Using Machine Learning and Explainable AI to predict and understand mental health appointment DNAs to reduce inequalities


30 Second Summary

This project uses machine learning to explore correlations whether there is a correlation between missed mental health appointments and factors like deprivation, age, ethnicity, and travel distance. Reducing non-attendance can significantly impact waiting lists.

Machine Learning
Geographic Modelling
Travel Times
Explainable AI
Author
Affiliation

Heath McDonald

Lancashire and South Cumbria NHS Foundation Trust

As a provider of Mental Health Services for SMI, Lancashire & South Cumbria NHS Foundation Trust is committed to helping to deliver the aims of Core20Plus5. Core20PLUS5 is a national NHS England approach to inform action to reduce healthcare inequalities at both national and system level.
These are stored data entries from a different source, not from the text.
-- ==== Sys2Proof/Machine/Core.lean ====
section
/-! DEFINITION. The machine behind the host's interface. -/

def Sys2Proof.core : Host.Core :=
  { State := Sys2Proof.Machine.State, Fault := Sys2Proof.Machine.Fault,
    Refusal := Sys2Proof.Machine.Refusal, step := Sys2Proof.Machine.step,
    reset := Sys2Proof.Machine.State.reset }
end

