/-! `finish` (R22) -/

@[simp] theorem finish_cfg (s : State) : (finish s).cfg = s.cfg := (rfl)
@[simp] theorem finish_mode (s : State) : (finish s).mode = s.mode := (rfl)
@[simp] theorem finish_busy (s : State) : (finish s).busy = false := (rfl)
@[simp] theorem finish_err (s : State) : (finish s).err = s.err := (rfl)
@[simp] theorem finish_fs (s : State) : (finish s).fs = s.fs := (rfl)
@[simp] theorem finish_maxblk (s : State) : (finish s).maxblk = s.maxblk := (rfl)
@[simp] theorem finish_srLo (s : State) : (finish s).srLo = s.srLo := (rfl)
@[simp] theorem finish_srHi (s : State) : (finish s).srHi = s.srHi := (rfl)
@[simp] theorem finish_maxblkIn (s : State) : (finish s).maxblkIn = s.maxblkIn := (rfl)
@[simp] theorem finish_numCh (s : State) : (finish s).numCh = s.numCh := (rfl)
@[simp] theorem finish_numSamples (s : State) : (finish s).numSamples = s.numSamples := (rfl)
@[simp] theorem finish_din (s : State) : (finish s).din = s.din := (rfl)
@[simp] theorem finish_dout (s : State) : (finish s).dout = s.dout := (rfl)
@[simp] theorem finish_rdata (s : State) : (finish s).rdata = s.rdata := (rfl)
@[simp] theorem finish_cstage (s : State) : (finish s).cstage = s.cstage := (rfl)
@[simp] theorem finish_faultCmd (s : State) : (finish s).faultCmd = s.faultCmd := (rfl)
@[simp] theorem finish_par (s : State) : (finish s).par = s.par := (rfl)
@[simp] theorem finish_snap (s : State) : (finish s).snap = s.snap := (rfl)
@[simp] theorem finish_cout (s : State) : (finish s).cout = s.cout := (rfl)
@[simp] theorem finish_left (s : State) : (finish s).left = s.left := (rfl)
@[simp] theorem finish_right (s : State) : (finish s).right = s.right := (rfl)
@[simp] theorem finish_mem (s : State) : (finish s).mem = s.mem := (rfl)
@[simp] theorem finish_cmdWord (s : State) : (finish s).cmdWord = 0 := (rfl)
@[simp] theorem finish_snapReads (s : State) : (finish s).snapReads = 0 := (rfl)
@[simp] theorem finish_resetLine (s : State) : (finish s).resetLine = s.resetLine := (rfl)
@[simp] theorem finish_pending (s : State) : (finish s).pending = s.pending := (rfl)
@[simp] theorem finish_hostData (s : State) : (finish s).hostData = s.hostData := (rfl)
@[simp] theorem finish_ctrlData (s : State) : (finish s).ctrlData = s.ctrlData := (rfl)
@[simp] theorem finish_draws (s : State) : (finish s).draws = s.draws := (rfl)
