/-- `withStage` raises `ILLEGAL_CMD` or goes on with the stage addressed. -/
theorem withStage_cases {chn : Chain} {k : Fin 4} {s t : State} {f : StageRef → Result}
    (h : withStage chn k s f = .next t) :
    (stageRefOf chn k = none ∧ t = raiseFault .illegalCmd s) ∨
      ∃ r, stageRefOf chn k = some r ∧ f r = .next t := by
  unfold withStage at h
  split at h
  · exact .inl ⟨‹_›, by simpa [raise, eq_comm] using h⟩
  · exact .inr ⟨_, ‹_›, h⟩

theorem withStage_some {chn : Chain} {k : Fin 4} {r : StageRef} (h : stageRefOf chn k = some r) (s : State)
    (f : StageRef → Result) : withStage chn k s f = f r := by
  simp [withStage, h]

theorem withStage_none {chn : Chain} {k : Fin 4} (h : stageRefOf chn k = none) (s : State)
    (f : StageRef → Result) : withStage chn k s f = .next (raiseFault .illegalCmd s) := by
  simp [withStage, h, raise]

/-- `withSlope` raises `ILLEGAL_CMD` or goes on with the slope chain addressed. -/
theorem withSlope_cases {chn : Chain} {s t : State} {f : Slope → Result}
    (h : withSlope chn s f = .next t) :
    (slopeOf chn = none ∧ t = raiseFault .illegalCmd s) ∨ ∃ sl, slopeOf chn = some sl ∧ f sl = .next t := by
  unfold withSlope at h
  split at h
  · exact .inl ⟨‹_›, by simpa [raise, eq_comm] using h⟩
  · exact .inr ⟨_, ‹_›, h⟩

theorem withSlope_some {chn : Chain} {sl : Slope} (h : slopeOf chn = some sl) (s : State)
    (f : Slope → Result) : withSlope chn s f = f sl := by
  simp [withSlope, h]

theorem withSlope_none {chn : Chain} (h : slopeOf chn = none) (s : State)
    (f : Slope → Result) : withSlope chn s f = .next (raiseFault .illegalCmd s) := by
  simp [withSlope, h, raise]

/-- `withSamples` goes on exactly where the block's samples exist. -/
theorem withSamples_eq_next {s t : State} {f : Result} (h : withSamples s f = .next t) :
    sampleWordsExist s.cfg s.numSamples.toNat ∧ f = .next t := by
  unfold withSamples at h
  split at h
  · exact ⟨‹_›, h⟩
  · cases h

theorem withSamples_pos {s : State} (h : sampleWordsExist s.cfg s.numSamples.toNat) (f : Result) :
    withSamples s f = f := by
  simp only [withSamples, if_pos h]

/-- `firstFault` as the checks of R243 in their order. -/
theorem firstFault_eq (i : Instr) (s : State) : firstFault i s =
    if i.wf = false then some .illegalCmd
    else if causeApplies i s .notPrepared = true then some .notPrepared
    else if causeApplies i s .channels = true then some .channels
    else if causeApplies i s .badArg = true then some .badArg
    else if causeApplies i s .blockSize = true then some .blockSize
    else none := by
  unfold firstFault
  simp only [List.find?_cons, List.find?_nil]
  have : causeApplies i s .illegalCmd = !i.wf := rfl
  rw [this]
  cases i.wf <;> cases causeApplies i s .notPrepared <;> cases causeApplies i s .channels <;>
    cases causeApplies i s .badArg <;> cases causeApplies i s .blockSize <;> rfl

/-- No check of R243 fails. -/
theorem firstFault_eq_none (i : Instr) (s : State) : firstFault i s = none ↔
    i.wf = true ∧ causeApplies i s .notPrepared = false ∧ causeApplies i s .channels = false ∧
      causeApplies i s .badArg = false ∧ causeApplies i s .blockSize = false := by
  rw [firstFault_eq]
  cases i.wf <;> cases causeApplies i s .notPrepared <;> cases causeApplies i s .channels <;>
    cases causeApplies i s .badArg <;> cases causeApplies i s .blockSize <;> simp

/-- The stage check passes exactly on a Ready stage. -/
@[simp] theorem stageCheck_eq_none (st : Stage) : stageCheck st = none ↔ st.ready = true := by
  unfold stageCheck; split <;> simp_all

@[simp] theorem readyCheck_eq_none (s : State) : readyCheck s = none ↔ s.mode = .ready := by
  unfold readyCheck; split <;> simp_all

@[simp] theorem viewCheck_eq_none (s : State) :
    viewCheck s = none ↔ s.mode = .ready ∧ s.numSamples.toNat ≤ s.maxblk.toNat := by
  unfold viewCheck; split_ifs <;> simp_all

@[simp] theorem prepareCheck_eq_none (s : State) :
    prepareCheck s = none ↔ 1 ≤ s.maxblkIn.toNat ∧ s.maxblkIn.toNat ≤ s.cfg.depth := by
  have h0 : s.maxblkIn = 0 ↔ s.maxblkIn.toNat = 0 := by rw [BitVec.toNat_eq]; rfl
  unfold prepareCheck; split_ifs with h
  · rw [h0] at h; simp; omega
  · rw [h0] at h; simp; omega

@[simp] theorem processCheck_eq_none (s : State) :
    processCheck s = none ↔ s.mode = .ready ∧ 2 ≤ s.numCh.toNat ∧ s.numCh.toNat ≤ s.cfg.nchMax ∧
      s.numSamples.toNat ≤ s.maxblk.toNat := by
  unfold processCheck; split_ifs <;> simp_all; omega

/-- Without a cause of R243 a command is well formed and its checks pass. -/
theorem wf_of_firstFault {i : Instr} {s : State} (h : firstFault i s = none) : i.wf = true :=
  ((firstFault_eq_none i s).1 h).1

theorem prepareCheck_of_firstFault {s : State} (h : firstFault .prepare s = none) : prepareCheck s = none := by
  rw [firstFault_eq_none] at h
  rw [prepareCheck_eq_none]
  simp [causeApplies, Instr.wf] at h
  omega

theorem processCheck_of_firstFault {s : State} (h : firstFault .process s = none) : processCheck s = none := by
  rw [firstFault_eq_none] at h
  rw [processCheck_eq_none]
  simp [causeApplies, Instr.wf] at h
  exact ⟨h.1, by omega, h.2.2.1, h.2.2.2⟩

theorem ready_of_firstFault {i : Instr} {s : State} (hi : i = .calcPeak ∨ i = .calcLowcut ∨ i = .calcHighcut)
    (h : firstFault i s = none) : readyCheck s = none := by
  rw [firstFault_eq_none] at h
  rw [readyCheck_eq_none]
  rcases hi with rfl | rfl | rfl <;> simpa [causeApplies, Instr.wf] using h

theorem viewCheck_of_firstFault {i : Instr} {s : State}
    (hi : (∃ ch chn, i = .scProcess ch chn) ∨ ∃ ch, i = .chProcess ch)
    (h : firstFault i s = none) : viewCheck s = none := by
  rw [firstFault_eq_none] at h
  rw [viewCheck_eq_none]
  rcases hi with ⟨ch, chn, rfl⟩ | ⟨ch, rfl⟩
  · simp [causeApplies] at h; exact h.2
  · simpa [causeApplies, Instr.wf] using h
The aim of this HSMA project is to use machine learning to help understand whether there is a correlation between failed attendance of mental health outpatient appointments and deprivation, or whether this could be being influenced by other factors (features) such as age, ethnicity, the distance travelled to get to those appointments etc.

With constantly growing waiting lists. anything we can do to reduce non-attendance can have a significant impact on these.

The project idea is to develop a Machine learning model to investigate whether there is a relationship between travel distance and method and appointment attendance. The project will also use explainable AI to help users understand what the results mean.